The Economic Survey 2022-23 noting that Indian exports would continue to struggle, even as the country faced the risk of global commodity inflation, hit the rupee. All eyes are on Wednesday’s Union Budget and the US Federal Reserve’s rate-setting meeting.
Early Asia: The SGX Nifty was down 0.33% at 7:30 am India time. The Nikkei 225 (0.46%) and Hang Seng (0.22%) were up.
SUCCESSION
5G Versus 3G
A new rivalry will unfold between the fifth generation of the Aditya Birla Group and the third generation of Reliance Industries Limited. Months after Reliance honcho Mukesh Ambani made official the succession plan of his children Akash, Isha, and Anant, Birla boss Kumar Mangalam Birla has done the same with his progeny, Ananya and Aryaman. The duo are now on the boards of Aditya Birla Fashion and Retail Limited (ABFRL) and Aditya Birla Management Corporation.

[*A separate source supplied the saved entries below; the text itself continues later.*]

/-! ### The statements -/

/-- Settles O1: the decoder reads from a descriptor the fields it was made of, and each operation's use
of them gives its operands back. -/
theorem decodeOfEncodeIsTheInstruction : Obligations.DecodeOfEncodeIsTheInstruction := by
  intro i d hi
  cases i with
  | regRead b r | regWrite b r v =>
    obtain ⟨hb, hr⟩ : b < 2 ^ 8 ∧ r < 2 ^ 8 := by simpa [Instr.wf, byteFits] using hi
    exact decodeWord_bank _ (by decide) (by decide) hb hr
  | setBits b r e m =>
    obtain ⟨hb, hr⟩ : b < 2 ^ 8 ∧ r < 2 ^ 8 := by simpa [Instr.wf, byteFits] using hi
    exact (decodeWord_bank _ (by decide) (OpField.flagCode_lt e) hb hr).trans
      (by cases e <;> rfl)
  | wmWrite g b n w | wmRead g b n =>
    obtain ⟨hb, hn⟩ : b < 2 ^ 8 ∧ n < 2 ^ 8 := by simpa [Instr.wf, byteFits] using hi
    exact (decodeWord_bank _ (by decide) (OpField.regionCode_lt g) hb hn).trans
      (by cases g <;> rfl)
  | setDirection p x | setLevel p x | setWake p x =>
    exact (decodeWord_descriptor _ (by decide) (OpField.flagCode_lt x) (of_decide_eq_true hi)).trans
      (by cases x <;> rfl)
  | setPull p c | setTriggerType p c =>
    obtain ⟨hp, hc⟩ : p < 2 ^ 16 ∧ c < 2 ^ 4 := by simpa [Instr.wf, pinFits, codeFits] using hi
    exact decodeWord_descriptor _ (by decide) hc hp
  | getLevel p | request p | toIrq p | irqEnable p | irqDisable p | irqAck p =>
    exact decodeWord_descriptor _ (by decide) (by decide) (of_decide_eq_true hi)
  | demux b => exact decodeWord_bank _ (by decide) (by decide) (of_decide_eq_true hi) (by decide)
  | suspend | resume => exact decodeWord_descriptor _ (by decide) (by decide) (by decide)

/-- Settles O2: the word is the descriptor of its fields, as is the encoding of what they decode
to. -/
theorem decodedDescriptorEncodesBack : Obligations.DecodedDescriptorEncodesBack := by
  intro w d i h
  unfold decodeWord at h
  split at h
  case isTrue hz =>
    obtain ⟨hwf, henc, hd⟩ := decodeFields_ok h (field_lt w 20 4) (field_lt w 0 16) (field_lt w 8 8)
      (field_lt w 0 8) (bankField_of_fields w)
    exact ⟨hwf, henc.trans (descriptor_of_fields hz), hd⟩
  case isFalse => cases h

/-- Settles O3: `Z` is looked at first, and each operation's use of `A` and `P` after it. -/
theorem descriptorRefusedExactlyWhenMalformed :
    Obligations.DescriptorRefusedExactlyWhenMalformed := by
  intro w d
  by_cases hz : field w 16 4 = 0
  · rw [decodeWord, if_pos hz, decodeFields_error]
    simp only [hz, opcodes, ne_eq, not_true_eq_false, false_or]
  · simp [decodeWord, hz]

/-- Settles O4: the bytes are those of the descriptor and of the operand, if there is one, and the
word decodes beside it. -/
theorem bytesOfAnInstructionDecode : Obligations.BytesOfAnInstructionDecode := fun e i rest hi =>
  decodeBytes_words e rest (takesOperand_encodeWord hi) (decodeOfEncodeIsTheInstruction i 0 hi)

/-- Settles O5: the decoder evaluated on each of the words. -/
theorem sampleDescriptorsDecode : Obligations.SampleDescriptorsDecode := by
  refine ⟨?_, ?_, ?_, ?_, ?_, ?_, ?_, ?_, ?_, ?_, ?_⟩ <;> rfl

end Sys2Proof
end

section
/-! PROOFS. Invariants of every step: a property of each bank that every write of a bank keeps is kept
by every step (spec/10_state.md R20, R32, R44). -/

namespace Sys2Proof.Machine

open Sys2Proof

/-! ### Properties of each bank -/

/-- What a write of one bank keeps of every bank. -/
theorem all_set_banks {Q : Bank → Bool} {l : List Bank} {b : Nat} {k k' : Bank}
    (h : l.all Q = true) (hb : l[b]? = some k) (hk : Q k = true → Q k' = true) :
    (l.set b k').all Q = true := by
  rw [List.all_eq_true] at h ⊢
  intro q hq
  rcases List.mem_or_eq_of_mem_set hq with hm | rfl
  · exact h q hm
  · exact hk (h k (List.mem_of_getElem? hb))

/-- A property of each bank is kept by every step if every kind of write of a bank keeps it: an
agent's, a pass's, the entry into a pass that may begin, and the environment's. -/
theorem kept_of_banks {Q : Bank → Bool}
    (hmicro : ∀ {a l m b k k'}, BankWrite a l m b k k' → Q k = true → Q k' = true)
    (hpass : ∀ {k k'}, PassWrite k k' → Q k = true → Q k' = true)
    (henter : ∀ {k : Bank}, k.pass = .idle → k.inService = false → Q k = true →
      Q { k with pass := .active .enter {} } = true)
    (henv : ∀ {k : Bank} (v : Word), Q k = true → Q (k.setEnv v) = true) :
    Kept fun s => s.banks.all Q = true where
  micro _ _ _ _ h e := by
    rcases e.banks with hb | ⟨b, k, k', hk, hw, hb⟩ <;> rw [hb]
    · exact h
    · exact all_set_banks h hk (hmicro hw)
  pass _ _ _ h e := by
    obtain ⟨k, k', hk, hw, hb⟩ := e.banks
    rw [hb]
    exact all_set_banks h hk (hpass hw)
  ctx _ _ _ h := h
  enter b s h hd := by
    unfold State.deliverable at hd
    unfold State.enterPass
    split
    · rename_i k hk
      simp only [hk, Bool.and_eq_true, Bool.not_eq_true'] at hd
      obtain ⟨⟨⟨hidle, hserv⟩, -⟩, -⟩ := hd
      refine all_set_banks h hk (henter ?_ hserv)
      cases hp : k.pass with
      | idle => rfl
      | active _ _ => simp [hp, Pass.isActive] at hidle
    · exact h
  env b v s h := by
    unfold State.setEnv
    split
    · exact all_set_banks h ‹_› (henv v)
    · exact h
  frame _ _ _ _ _ h := h

/-! ### Lanes within the pin count -/

section
variable {k : Bank} {v w : Word}

theorem within_iff : k.within w = true ↔ w &&& ~~~k.pinMask = 0#32 := decide_eq_true_iff

theorem lanesOk_iff : k.lanesOk = true ↔
    k.within k.dir = true ∧ k.within k.dr = true ∧ k.within k.inten = true ∧
      k.within k.inttype = true ∧ k.within k.intpol = true ∧ k.within k.latch = true ∧
      k.within k.pull1 = true := by
  simp [Bank.lanesOk, and_assoc]

/-- A word cut to the pins is within them. -/
theorem within_masked (k : Bank) (v : Word) : k.within (v &&& k.pinMask) = true := by
  rw [within_iff, BitVec.and_assoc, BitVec.and_not_self]
  exact BitVec.and_zero

theorem within_and (h : k.within w = true) : k.within (w &&& v) = true := by
  rw [within_iff] at *
  rw [BitVec.and_comm w, BitVec.and_assoc, h, BitVec.and_zero]

theorem within_or (hv : k.within v = true) (hw : k.within w = true) :
    k.within (v ||| w) = true := by
  rw [within_iff] at *
  rw [BitVec.and_comm, BitVec.and_or_distrib_left, BitVec.and_comm, hv, BitVec.and_comm, hw,
    BitVec.or_zero]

ABFRL and Reliance Retail are fierce competitors in India’s luxury and fast fashion markets. It’ll be interesting to see how this competition will pan out between Reliance Retail head Isha Ambani and singer-songwriter-entrepreneur Ananya Birla.
Aryaman Birla, who’s played first-class cricket for Madhya Pradesh, joins Mahindra Group’s Anand Mahindra and Max Group scion Veer Singh in initially staying away from the family business to pursue other interests.
EDTECH
BYJU’S Goes Old School
The world’s most valuable edtech company’s latest service is…wait for it… one-on-one home tuitions. No, we’re not kidding.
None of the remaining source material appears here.